A flow chart of the investigation procedure is shown in Fig. 1. First, the sampling square (1 m × 1 m) is determined. In the case of fixed spot investigation, the sampling square is determined by land survey. In the case of HS investigation, the sampling square is visually determined first, and then its location is recorded by land survey. Surface sand (1 cm depth) from the sampling square is collected and flotation sorting using seawater is performed following the method described by Asakura (2023). Floating matter brought back to the laboratory contains particles other than MPs. MPs are sorted from the floating matter, washed with tap water, dried, visually sorted, and weighed using the method described by Asakura (2023) (Fig. 1). This study employs an investigation method that only covers a limited number of MPs with particle sizes of 1–5 mm and densities of less than 1 g/cm3. The lower limit of quantification for MPs analysis in this study is 13 mg-MPs/m2-sand (Asakura, 2023).

Flow chart of procedure for investigating MPs content.

Figure 1: Flow chart of procedure for investigating MPs content.

Aluminum scoop (AL250; Wilesco, Lüdenscheid, Germany), stainless steel sieve (φ4.75 mm; Sanpo, Taiwan), handy scale (LS-50; Custom), electric dryer (ADVANTEC, DRD420DA; Advantec, Taipei City, China), electronic scale (ATY124; Shimadzu, Tokyo, Japan) were used as the main instruments for MPs analysis.

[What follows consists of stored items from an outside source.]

-- ==== Sys2Proof/Tests/Slice0.lean ====
section
/-! SUPPORT. Tests of the model, with the expected values of spec/95_test_vectors.md and of the rules' own worked
examples, and for every statement with hypotheses a witness that meets them. -/

namespace Sys2Proof.Tests

open Sys2Proof.Machine

/-! ### Small states -/

/-- A core of this hardware with other dimensions (spec/00_scope.md R7). -/
def panel (width height : Nat) : Params := { Config.thisHardware with width := width, height := height }

/-- The memory whose cells from index `i` on are the listed ones. -/
def cellsFrom : Nat → List PackedColor → Memory
  | _, [] => []
  | i, c :: cs => consCell i c (cellsFrom (i + 1) cs)

/-- A small core with the given cells, idle. -/
def stateOf (p : Params) (cells : List PackedColor) : State :=
  { State.resetWith p with fb := cellsFrom 0 cells }

/-- The state a command leaves, if it completes. -/
def nextOf (o : Host.Outcome State Fault Refusal) : Option State :=
  match o with
  | .next s => some s
  | .fault _ => none
  | .refused _ => none

/-- The cells a command leaves. -/
def cellsAfter (i : Instr) (s : State) : Option (List PackedColor) :=
  (nextOf (exec i s)).map (fun t => (List.range s.params.cells).map (readCell t.fb))

/-- The responses after a command. -/
def answersAfter (i : Instr) (s : State) : Option (List Response) :=
  (nextOf (exec i s)).map State.responses

/-- The command a stream begins with, and what follows it. -/
def decoded (ws : List Word) : Option (Instr × List Word) :=
  match decode ws with
  | .ok v => some v
  | .error _ => none

/-- Why a stream begins no packet. -/
def verdict (ws : List Word) : Option DecodeError :=
  match decode ws with
  | .ok _ => none
  | .error e => some e

/-! ### WellFormed: a term that each check refuses (spec/30_encoding.md R58) -/

theorem smoke_copy_source_too_long :
    (Instr.copy 0 0 1 1 (List.replicate (2 ^ 32) 0) []).wellFormed = false := by
  simp only [Instr.wellFormed, lengthFits, List.length_replicate]; decide

theorem smoke_copy_mask_too_long :
    (Instr.copy 0 0 1 1 [] (List.replicate (2 ^ 32) 0)).wellFormed = false := by
  simp only [Instr.wellFormed, lengthFits, List.length_replicate]; decide

theorem smoke_stamp_mask_too_long :
    (Instr.stamp 0 0 1 1 0 (List.replicate (2 ^ 32) 0)).wellFormed = false := by
  simp only [Instr.wellFormed, lengthFits, List.length_replicate]; decide

theorem smoke_longest_sequences_fit :
    (Instr.copy 0 0 1 1 (List.replicate (2 ^ 32 - 1) 0) (List.replicate (2 ^ 32 - 1) 0)).wellFormed = true := by
  simp only [Instr.wellFormed, lengthFits, List.length_replicate]; decide

/-! ### Decode: the word of every constructor, bit by bit from spec/30_encoding.md R46, R49, R51 -/

theorem test_decode_encode :
    decoded [0b00000001_11111111_00000010_00000101] = some (.encode 255 2 5, []) := by decide

theorem test_decode_decode :
    decoded [0b00000010_00000000_0110010010111000] = some (.decode 0x64B8, []) := by decide

theorem test_decode_blend :
    decoded [0b00000011_000000000000000000000000, 0b1111100000000000_0000000000011111,
      0b0_01111110_00000000000000000000000] = some (.blend 0xF800 0x001F 0x3F000000, []) := by decide
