/-- BYTE0 to BYTE5 and BYTE6_15 answer the slices of the fields that the layout names (40_block_encoder.md rules R131
to R137, log entries 1, 3 and 9 (the model's evaluations)). For every state, each of the operations BYTE0 to BYTE5
and BYTE6_15 answers a next state that differs only in the answer; byte 0 is bid[3:0], asdo[0], dir[1:0], ver[1];
byte 1 ver[0], app[6:0]; byte 2 door[1:0], szl[9:4]; byte 3 szl[3:0], sid[14:11]; byte 4 sid[10:3]; byte 5
sid[2:0], 0, pid[3:0] (with SID_LO_SHIFT = 4: 0, sid[2:0], pid[3:0]); bytes 6 to 15 are zero. (That these rows are
run as operations whose answer stands in out is log entries 3 and 9; the layout under SID_LO_SHIFT = 4 is the
reading that R136 names, log entry 1.) -/
def Obligations.BlockBytesAreSlices : Prop :=
  ∀ s : State,
    exec .byte0 s = .next { s with out := .byte (s.F.blockId.extractLsb' 0 4 ++ s.F.asdoEnabled.extractLsb' 0 1
      ++ s.F.approachDirection.extractLsb' 0 2 ++ s.F.version.extractLsb' 1 1) } ∧
    exec .byte1 s = .next { s with out := .byte (s.F.version.extractLsb' 0 1 ++ s.F.applicationCode.extractLsb' 0 7) } ∧
    exec .byte2 s = .next { s with out := .byte (s.F.doorEnable.extractLsb' 0 2
      ++ s.F.stopZoneLength.extractLsb' 4 6) } ∧
    exec .byte3 s = .next { s with out := .byte (s.F.stopZoneLength.extractLsb' 0 4
      ++ s.F.stationId.extractLsb' 11 4) } ∧
    exec .byte4 s = .next { s with out := .byte (s.F.stationId.extractLsb' 3 8) } ∧
    exec .byte5 s = .next { s with out := .byte (match s.cfg.sidShift with
      | .five => s.F.stationId.extractLsb' 0 3 ++ 0#1 ++ s.F.platformId.extractLsb' 0 4
      | .four => 0#1 ++ s.F.stationId.extractLsb' 0 3 ++ s.F.platformId.extractLsb' 0 4) } ∧
    exec .byte6to15 s = .next { s with out := .bytes [0, 0, 0, 0, 0, 0, 0, 0, 0, 0] }

/-- P1 to P13 answer the shifted and masked field, which is the field's slice at its place in the byte
(40_block_encoder.md section 3 (R138 to R150), 30_encoding.md rule R92). For every state, each piece operation P1
to P13 answers a next state that differs only in the answer; the answer is the raw field value shifted and masked
as the packing table says, and this equals the piece's slice of the field shifted to its offset in the byte (P12
by SID_LO_SHIFT, log entry 1). (That the pieces are run as operations whose answer stands in out is log entries 3
and 9.) -/
def Obligations.PiecesAreShiftedSlices : Prop :=
  ∀ s : State,
    (exec .p1 s = .next { s with out := .byte (((s.F.blockId <<< 4) &&& 0xF0).setWidth 8) } ∧
      (((s.F.blockId <<< 4) &&& 0xF0).setWidth 8 : Byte) = (s.F.blockId.extractLsb' 0 4).setWidth 8 <<< 4) ∧
    (exec .p2 s = .next { s with out := .byte (((s.F.asdoEnabled <<< 3) &&& 0x08).setWidth 8) } ∧
      (((s.F.asdoEnabled <<< 3) &&& 0x08).setWidth 8 : Byte) = (s.F.asdoEnabled.extractLsb' 0 1).setWidth 8 <<< 3) ∧
    (exec .p3 s = .next { s with out := .byte (((s.F.approachDirection <<< 1) &&& 0x06).setWidth 8) } ∧
      (((s.F.approachDirection <<< 1) &&& 0x06).setWidth 8 : Byte) = (s.F.approachDirection.extractLsb' 0 2).setWidth 8 <<< 1) ∧
    (exec .p4 s = .next { s with out := .byte (((s.F.version >>> 1) &&& 0x01).setWidth 8) } ∧
      (((s.F.version >>> 1) &&& 0x01).setWidth 8 : Byte) = (s.F.version.extractLsb' 1 1).setWidth 8) ∧
    (exec .p5 s = .next { s with out := .byte (((s.F.version <<< 7) &&& 0x80).setWidth 8) } ∧
      (((s.F.version <<< 7) &&& 0x80).setWidth 8 : Byte) = (s.F.version.extractLsb' 0 1).setWidth 8 <<< 7) ∧
    (exec .p6 s = .next { s with out := .byte ((s.F.applicationCode &&& 0x7F).setWidth 8) } ∧
      ((s.F.applicationCode &&& 0x7F).setWidth 8 : Byte) = (s.F.applicationCode.extractLsb' 0 7).setWidth 8) ∧
    (exec .p7 s = .next { s with out := .byte (((s.F.doorEnable <<< 6) &&& 0xC0).setWidth 8) } ∧
      (((s.F.doorEnable <<< 6) &&& 0xC0).setWidth 8 : Byte) = (s.F.doorEnable.extractLsb' 0 2).setWidth 8 <<< 6) ∧
    (exec .p8 s = .next { s with out := .byte (((s.F.stopZoneLength >>> 4) &&& 0x3F).setWidth 8) } ∧
      (((s.F.stopZoneLength >>> 4) &&& 0x3F).setWidth 8 : Byte) = (s.F.stopZoneLength.extractLsb' 4 6).setWidth 8) ∧
    (exec .p9 s = .next { s with out := .byte (((s.F.stopZoneLength <<< 4) &&& 0xF0).setWidth 8) } ∧
      (((s.F.stopZoneLength <<< 4) &&& 0xF0).setWidth 8 : Byte) = (s.F.stopZoneLength.extractLsb' 0 4).setWidth 8 <<< 4) ∧
    (exec .p10 s = .next { s with out := .byte (((s.F.stationId >>> 11) &&& 0x0F).setWidth 8) } ∧
      (((s.F.stationId >>> 11) &&& 0x0F).setWidth 8 : Byte) = (s.F.stationId.extractLsb' 11 4).setWidth 8) ∧
    (exec .p11 s = .next { s with out := .byte (((s.F.stationId >>> 3) &&& 0xFF).setWidth 8) } ∧
      (((s.F.stationId >>> 3) &&& 0xFF).setWidth 8 : Byte) = (s.F.stationId.extractLsb' 3 8).setWidth 8) ∧
    (exec .p12 s = .next { s with out := .byte (((s.F.stationId <<< s.cfg.sidShift.amount) &&& (0x07 <<< s.cfg.sidShift.amount)).setWidth 8) } ∧
      (((s.F.stationId <<< s.cfg.sidShift.amount) &&& (0x07 <<< s.cfg.sidShift.amount)).setWidth 8 : Byte) = (s.F.stationId.extractLsb' 0 3).setWidth 8 <<< s.cfg.sidShift.amount) ∧
    (exec .p13 s = .next { s with out := .byte ((s.F.platformId &&& 0x0F).setWidth 8) } ∧
      ((s.F.platformId &&& 0x0F).setWidth 8 : Byte) = (s.F.platformId.extractLsb' 0 4).setWidth 8)

/-- Every block byte is the OR of the pieces that the packing table puts into it (40_block_encoder.md rule R150 (last
paragraph), 30_encoding.md rule R92). For both readings of SID_LO_SHIFT, every contents of the field registers and
every byte index 0 to 15, the byte that ENCODE's formula gives is the OR of the values of the packing table's
pieces whose byte it is. -/
def Obligations.BytesAreOrOfPieces : Prop :=
  ∀ (sh : SidShift) (F : Fields) (k : Nat), k < 16 →
    encodeByte sh F k = ((pieces sh).filter (fun p => p.byte == k)).foldl (fun a p => a ||| p.value F) 0

/-- The pieces of one byte have disjoint masks, which sum to at most 0xFF (40_block_encoder.md rule R155,
30_encoding.md rule R92). For both readings of SID_LO_SHIFT: two different pieces of the same byte have masks with
no common bit, and for every byte 0 to 5 the masks of its pieces sum to at most 0xFF. -/
def Obligations.PieceMasksAreDisjoint : Prop :=
  ∀ sh : SidShift,
    (pieces sh).Pairwise (fun p q => p.byte = q.byte → p.mask &&& q.mask = 0) ∧
    ∀ k ∈ List.range 6, (((pieces sh).filter (fun p => p.byte == k)).map (fun p => p.mask.toNat)).sum ≤ 0xFF

/-- Two field contents give the same block exactly when all nine masked values are equal (40_block_encoder.md rules
R151, R155, R156). For both readings of SID_LO_SHIFT and any two contents F and G of the field registers,
ENCODE(F) = ENCODE(G) if and only if F[i] and G[i] agree in their low w_i bits for every field i. (The spec marks
the only-if half as its own inference.) -/
def Obligations.EncoderInjectiveOnMaskedValues : Prop :=
  ∀ (sh : SidShift) (F G : Fields),
    encodeBlock sh F = encodeBlock sh G ↔
      ∀ i : Field, (F.get i).toNat % 2 ^ i.width = (G.get i).toNat % 2 ^ i.width

/-- Changing one field changes only the destination bits of its own pieces (R154). For both readings of SID_LO_SHIFT:
if writing field i with any value changes bit j of block byte k, then k is one of the bytes that R154 lists for
field i, and bit j is in the mask of a piece of field i whose byte is k. -/
def Obligations.FieldChangeIsIsolated : Prop :=
  ∀ (sh : SidShift) (F : Fields) (i : Field) (v : Word) (k j : Nat),
    (encodeByte sh (F.set i v) k).getLsbD j ≠ (encodeByte sh F k).getLsbD j →
      k ∈ fieldBytes i ∧ ∃ p ∈ pieces sh, p.field = i ∧ p.byte = k ∧ p.mask.getLsbD j = true
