-- ==== Sys2Proof/Laws/Step.lean ====
section
/-! SUPPORT. What a step can do, said once: an input that reaches the device as no event, or an event that the decoder
turns into an operation; and that every step is a run of the six step labels of R8. -/

namespace Sys2Proof.Machine

open Sys2Proof

/-- What the fetch leaves alone of a state: everything but the pending inputs, the receive stream and the answer. -/
structure State.FetchedFrom (s t : State) : Prop where
  cfg : t.cfg = s.cfg
  F : t.F = s.F
  hsState : t.hsState = s.hsState
  reason : t.reason = s.reason
  blk : t.blk = s.blk
  idx : t.idx = s.idx
  mism : t.mism = s.mism
  txp : t.txp = s.txp
  rxEnded : t.rxEnded = s.rxEnded
  lr : t.lr = s.lr
  txStream : t.txStream = s.txStream

/-- The fetch changes no element of R20 and not the transmit stream. -/
theorem fetch_fetchedFrom (s : State) :
    (∀ t, fetch s = .quiet t → s.FetchedFrom t) ∧ (∀ e t, fetch s = .event e t → s.FetchedFrom t) := by
  have hself : s.FetchedFrom s := ⟨rfl, rfl, rfl, rfl, rfl, rfl, rfl, rfl, rfl, rfl, rfl⟩
  unfold fetch
  constructor
  · intro t h
    split at h
    case h_1 => cases h; exact hself
    case h_5 => split at h <;> cases h; exact ⟨rfl, rfl, rfl, rfl, rfl, rfl, rfl, rfl, rfl, rfl, rfl⟩
    case h_6 => split at h <;> cases h; exact ⟨rfl, rfl, rfl, rfl, rfl, rfl, rfl, rfl, rfl, rfl, rfl⟩
    case h_7 => split at h <;> cases h; exact ⟨rfl, rfl, rfl, rfl, rfl, rfl, rfl, rfl, rfl, rfl, rfl⟩
    case h_10 => split at h <;> cases h; exact ⟨rfl, rfl, rfl, rfl, rfl, rfl, rfl, rfl, rfl, rfl, rfl⟩
    all_goals cases h <;> exact ⟨rfl, rfl, rfl, rfl, rfl, rfl, rfl, rfl, rfl, rfl, rfl⟩
  · intro e t h
    split at h
    case h_5 => split at h <;> cases h; exact ⟨rfl, rfl, rfl, rfl, rfl, rfl, rfl, rfl, rfl, rfl, rfl⟩
    case h_6 => split at h <;> cases h; exact ⟨rfl, rfl, rfl, rfl, rfl, rfl, rfl, rfl, rfl, rfl, rfl⟩
    case h_7 => split at h <;> cases h; exact ⟨rfl, rfl, rfl, rfl, rfl, rfl, rfl, rfl, rfl, rfl, rfl⟩
    case h_10 => split at h <;> cases h; exact ⟨rfl, rfl, rfl, rfl, rfl, rfl, rfl, rfl, rfl, rfl, rfl⟩
    all_goals cases h <;> exact ⟨rfl, rfl, rfl, rfl, rfl, rfl, rfl, rfl, rfl, rfl, rfl⟩

/-- A step that answers a next state either fetched no event, or ran the operation that the decoder read. -/
theorem step_next_cases {s t : State} (h : step s = .next t) :
    fetch s = .quiet t ∨
      ∃ e s' i, fetch s = .event e s' ∧ decode s'.controlPoint e = .instr i ∧ exec i s' = .next t := by
  unfold step at h
  split at h
  · next s' hf => cases h; exact .inl hf
  · next e s' hf =>
    unfold runEvent at h
    split at h
    · next i hd => exact .inr ⟨e, s', i, hf, hd, h⟩
    · next r _ => cases r <;> cases h

/-- An event is run by the operation that the decoder reads. -/
theorem runEvent_of_decode {e : Event} {s : State} {i : Instr} (h : decode s.controlPoint e = .instr i) :
    runEvent e s = exec i s := by
  unfold runEvent; rw [h]

/-- The step runs the event that the fetch takes. -/
theorem step_of_event {e : Event} {s s' : State} (h : fetch s = .event e s') : step s = runEvent e s' := by
  unfold step; rw [h]

/-- An input that is no event of the device passes. -/
theorem step_of_quiet {s s' : State} (h : fetch s = .quiet s') : step s = .next s' := by
  unfold step; rw [h]

/-! ### Runs of events -/

@[simp] theorem runEvents_nil (s : State) : runEvents [] s = .next s := rfl

/-- The first event of a run, where it answers a next state. -/
theorem runEvents_cons {e : Event} {es : List Event} {s t : State} (h : runEvent e s = .next t) :
    runEvents (e :: es) s = runEvents es t := by
  rw [runEvents, h]

/-- A run in two parts. -/
theorem runEvents_append {es fs : List Event} {s t : State} (h : runEvents es s = .next t) :
    runEvents (es ++ fs) s = runEvents fs t := by
  induction es generalizing s with
  | nil => cases h; rfl
  | cons e es ih =>
    rw [List.cons_append, runEvents]
    rw [runEvents] at h
    split at h
    · exact ih h
    · cases h
    · cases h

/-! ### Every step is a run of the step labels of R8 -/

/-- `RxByte` runs the controller's transition on the byte (R234). -/
theorem runEvent_rxByte {b : Byte} {s t : State} (h : s.rxTransition b = some t) :
    runEvent (.rxByte b) s = .next (t.answer .silent) := by
  rcases rxTransition_cases h with ⟨hs | hs, hb, rfl⟩ | ⟨hs, rfl, rfl⟩ | ⟨hs, rfl, rfl⟩ | ⟨hs, hi, rfl⟩ | ⟨hs, hi, rfl⟩
  · rw [runEvent_of_decode (i := .arByte b) (by simp [decode, decodeRxByte, State.controlPoint, hs, hb])]
    exact whenEnabled_of ⟨hs, hb⟩ _ _
  · rw [runEvent_of_decode (i := .adByte b) (by simp [decode, decodeRxByte, State.controlPoint, hs, hb])]
    exact whenEnabled_of ⟨hs, hb⟩ _ _
  · cases hl : s.isReadyLine with
    | true =>
      rw [runEvent_of_decode (i := .arNlMatch) (by simp [decode, decodeRxByte, State.controlPoint, hs, hl]),
        judgeReady_of_match hl]
      exact whenEnabled_of ⟨hs, hl⟩ _ _
    | false =>
      rw [runEvent_of_decode (i := .arNlOther) (by simp [decode, decodeRxByte, State.controlPoint, hs, hl]),
        judgeReady_of_other hl]
      exact whenEnabled_of ⟨hs, hl⟩ _ _
  · cases hl : s.isDoneLine with
    | true =>
      rw [runEvent_of_decode (i := .adNlMatch) (by simp [decode, decodeRxByte, State.controlPoint, hs, hl]),
        judgeDone_of_match hl]
      exact whenEnabled_of ⟨hs, hl⟩ _ _
    | false =>
      rw [runEvent_of_decode (i := .adNlOther) (by simp [decode, decodeRxByte, State.controlPoint, hs, hl]),
        judgeDone_of_other hl]
      exact whenEnabled_of ⟨hs, hl⟩ _ _
  · rw [runEvent_of_decode (i := .echoByte b)
      (by simp only [decode, decodeRxByte, State.controlPoint, hs.1, hs.2, hi, Bool.false_eq_true, if_true, if_false])]
    exact whenEnabled_of ⟨hs, hi⟩ _ _
  · rw [runEvent_of_decode (i := .echoLast b)
      (by simp [decode, decodeRxByte, State.controlPoint, hs.1, hs.2, hi])]
    exact whenEnabled_of ⟨hs, hi⟩ _ _

/-- A delivery is the run of `RxByte` of its bytes for as long as the controller reads. -/
theorem deliver_delivers {bs : List Byte} {s t : State} (h : State.deliver bs s = .next t) : s.Delivers bs t := by
  induction bs generalizing s with
  | nil => cases h; exact ⟨0, s, Nat.le_refl _, rfl, .inl rfl, rfl⟩
  | cons b bs ih =>
    cases hr : s.rxReady with
    | false =>
      rw [deliver_not_ready hr] at h
      cases h
      exact ⟨0, s, Nat.zero_le _, rfl, .inr hr, rfl⟩
    | true =>
      cases hb : s.rxTransition b with
      | none => rw [State.deliver, hr, hb] at h; cases h
      | some s' =>
        rw [deliver_cons hr hb, ← deliver_answer bs .silent] at h
        obtain ⟨k, u, hk, hrun, hend, ht⟩ := ih h
        exact ⟨k + 1, u, Nat.succ_le_succ hk, (runEvents_cons (runEvent_rxByte hb)).trans hrun,
          hend.imp (congrArg (· + 1)) id, ht⟩

/-- `t` differs from the end of a run of step labels of R8 in the answer and what waits in the channel at most. -/
def State.RunsTo (s t : State) : Prop :=
  ∃ (es : List Event) (u : State), es.all Event.isLabel = true ∧ runEvents es s = .next u ∧
    t = { u with rxStream := t.rxStream, out := t.out }

/-- An evaluation is the empty run. -/
theorem runsTo_answer (o : Output) (s : State) : s.RunsTo (s.answer o) := ⟨[], s, rfl, rfl, rfl⟩

/-- A step label is a run of itself. -/
theorem runsTo_of_label {e : Event} {s t : State} (he : e.isLabel = true) (h : runEvent e s = .next t) :
    s.RunsTo t :=
  ⟨[e], t, by simp [he], by rw [runEvents_cons h]; rfl, rfl⟩

/-- So is an operation that is a step label's under the guard of its row. -/
theorem runsTo_of_whenEnabled {p : Prop} [Decidable p] {e : Event} {a s t : State} (he : e.isLabel = true)
    (hp : p → runEvent e s = .next (a.answer .silent)) (h : whenEnabled p a s = .next t) : s.RunsTo t := by
  rcases whenEnabled_next h with ⟨hq, rfl⟩ | ⟨_, rfl⟩
  · exact runsTo_of_label he (hp hq)
  · exact runsTo_answer _ _

/-- The arrival of bytes is a run of `RxByte` (R233). -/
theorem runsTo_of_arrive {bs : List Byte} {s t : State} (h : s.arrive bs = .next t) : s.RunsTo t := by
  obtain ⟨k, u, _, hrun, _, rfl⟩ := deliver_delivers h
  refine ⟨_, u, ?_, hrun, rfl⟩
  rw [List.all_map]
  exact List.all_eq_true.mpr fun _ _ => rfl

/-- ABORT is `TxAccept` (R224). -/
theorem runsTo_abort {s t : State} (h : execAbort s = .next t) : s.RunsTo t :=
  runsTo_of_whenEnabled (e := .txAccept) rfl (fun hp => by
    rw [runEvent_of_decode (i := .verdictAbort)
      (by simp [decode, decodeTxAccept, State.controlPoint, hp.1, hp.2.1, hp.2.2])]
    exact whenEnabled_of hp _ _) h

/-- PROCEED is `TxAccept` (R223). -/
theorem runsTo_proceed {s t : State} (h : execProceed s = .next t) : s.RunsTo t :=
  runsTo_of_whenEnabled (e := .txAccept) rfl (fun hp => by
    rw [runEvent_of_decode (i := .verdictProceed)
      (by simp [decode, decodeTxAccept, State.controlPoint, hp.1, hp.2.1, hp.2.2])]
    exact whenEnabled_of hp _ _) h

/-- WS is `RxByte`. -/
theorem runsTo_ws {b : Byte} {s t : State} (h : execWs b s = .next t) : s.RunsTo t := by
  unfold execWs at h
  split at h
  · exact runsTo_of_arrive h
  · cases h; exact runsTo_answer _ _

/-- The CTRL format is `HostWrite` of register 12 (R184). -/
theorem runsTo_ctrl {v : Word} {s t : State} (h : execCtrl v s = .next t) : s.RunsTo t := by
  refine runsTo_of_label (e := .hostXn (hostWord true 12 v)) rfl ?_
  rw [runEvent_of_decode (i := decodeCtrl v) (by simp [decode, decodeHost, decodeWrite]), ← h]
  unfold decodeCtrl execCtrl State.commandCtrl
  split
  · rfl
  · split <;> rfl

/-- What the model's own forms name, when a step runs it, is a run of step labels. -/
theorem runsTo_of_op {row : BitVec 8} {d : Block} {i : Instr} {s t : State} (hrow : subOperation row = false)
    (hd : decodeOp row d = .instr i) (h : exec i s = .next t) : s.RunsTo t := by
  have plain : ∀ {j : Instr}, decodePlain j d = .instr i → i = j := fun {j} hj => by
    unfold decodePlain at hj; split at hj <;> cases hj; rfl
  unfold decodeOp at hd
  split at hd
  case h_23 => cases hd; cases h; exact runsTo_answer _ _
  case h_24 => cases plain hd; exact runsTo_abort h
  case h_25 => cases plain hd; exact runsTo_proceed h
  case h_26 => cases plain hd; exact runsTo_of_arrive h
  case h_27 => cases plain hd; exact runsTo_of_arrive h
  case h_28 => cases plain hd; exact runsTo_of_arrive h
  case h_29 => unfold decodeByteOperand at hd; split at hd <;> cases hd; exact runsTo_ws h
  case h_30 hr => rw [BitVec.eq_of_toNat_eq (y := 95#8) hr] at hrow; cases hrow
  case h_31 hr => rw [BitVec.eq_of_toNat_eq (y := 96#8) hr] at hrow; cases hrow
  case h_32 hr => rw [BitVec.eq_of_toNat_eq (y := 97#8) hr] at hrow; cases hrow
  case h_33 => split at hd <;> cases hd; exact runsTo_ctrl h
  case h_35 => cases hd
  all_goals cases plain hd; cases h; exact runsTo_answer _ _

/-- What a bare word names is a run of step labels. -/
theorem runsTo_of_word {n w : Nat} {i : Instr} {s t : State} (hd : decodeTableWord n w = some i)
    (h : exec i s = .next t) : s.RunsTo t := by
  unfold decodeTableWord at hd
  split at hd
  · cases hd
  split at hd
  · cases hd
    unfold tableByteWord at h
    split at h
    · exact runsTo_abort h
    split at h
    · exact runsTo_proceed h
    split at h
    · exact runsTo_of_arrive h
    split at h <;> cases h <;> exact runsTo_answer _ _
  split at hd
  · split at hd <;> cases hd
    exact runsTo_of_label (e := .hostXn (BitVec.ofNat 70 w)) rfl h
  split at hd
  · cases hd; split at h <;> cases h <;> exact runsTo_answer _ _
  split at hd
  · cases hd; exact runsTo_ctrl h
  split at hd
  · split at hd <;> cases hd; exact runsTo_of_arrive h
  split at hd
  · split at hd <;> cases hd; exact runsTo_of_arrive h
  · cases hd

/-- THE STEP LABELS ARE EXACTLY THE SIX OF R8: whatever input a step takes, the model's own included, what it does to the
device and to the transmit stream is what a run of HostWrite, HostRead, RxByte, RxEnd, TxAccept and Reset does from
the state with the input taken; an input that is no event is the empty run. -/
theorem step_runsTo {s t : State} (h : step s = .next t) : ∃ s', s.FetchedFrom s' ∧ s'.RunsTo t := by
  rcases step_next_cases h with hf | ⟨e, s', i, hf, hd, hx⟩
  · exact ⟨t, (fetch_fetchedFrom s).1 t hf, runsTo_answer t.out t⟩
  · refine ⟨s', (fetch_fetchedFrom s).2 e s' hf, ?_⟩
    cases e with
    | word n w =>
      change (match decodeTableWord n w with
        | some i => Decoded.instr i
        | none => .rejected .noSuchWord) = .instr i at hd
      split at hd <;> cases hd
      next hw => exact runsTo_of_word hw hx
    | op row d =>
      refine runsTo_of_op ?_ hd hx
      unfold fetch at hf
      split at hf
      case h_5 => split at hf <;> cases hf
      case h_6 => split at hf <;> cases hf
      case h_7 => split at hf <;> cases hf
      case h_10 =>
        split at hf
        · cases hf
        · next hrow => cases hf; exact Bool.eq_false_iff.mpr hrow
      all_goals cases hf
    | hostXn _ => exact runsTo_of_label rfl ((runEvent_of_decode hd).trans hx)
    | rxByte _ => exact runsTo_of_label rfl ((runEvent_of_decode hd).trans hx)
    | rxEnd => exact runsTo_of_label rfl ((runEvent_of_decode hd).trans hx)
    | txAccept => exact runsTo_of_label rfl ((runEvent_of_decode hd).trans hx)
    | reset => exact runsTo_of_label rfl ((runEvent_of_decode hd).trans hx)

end Sys2Proof.Machine
end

JRC (Galgani et al., 2013) recommends particle count as the standard unit of MPs. Frias et al. (2018) recommend that MPs be reported by weight as well as by number. The advantage of particle count is that it can report the presence of very small particles. The disadvantage is that when a particle is split in two, the number of particles doubles while the amount of plastic present remains constant. The advantage of weight measurement is that the amount of plastic itself can be reported. The disadvantage is that when the particles are very small, it is impossible to measure them because they are below the lower limit of quantitation of the electronic balance. In this study, we report weights in order to eliminate concerns about changes in measurements due to particle destruction when comparing the abundance of MPs at study sites. Note that the author also possesses data on the number of particles.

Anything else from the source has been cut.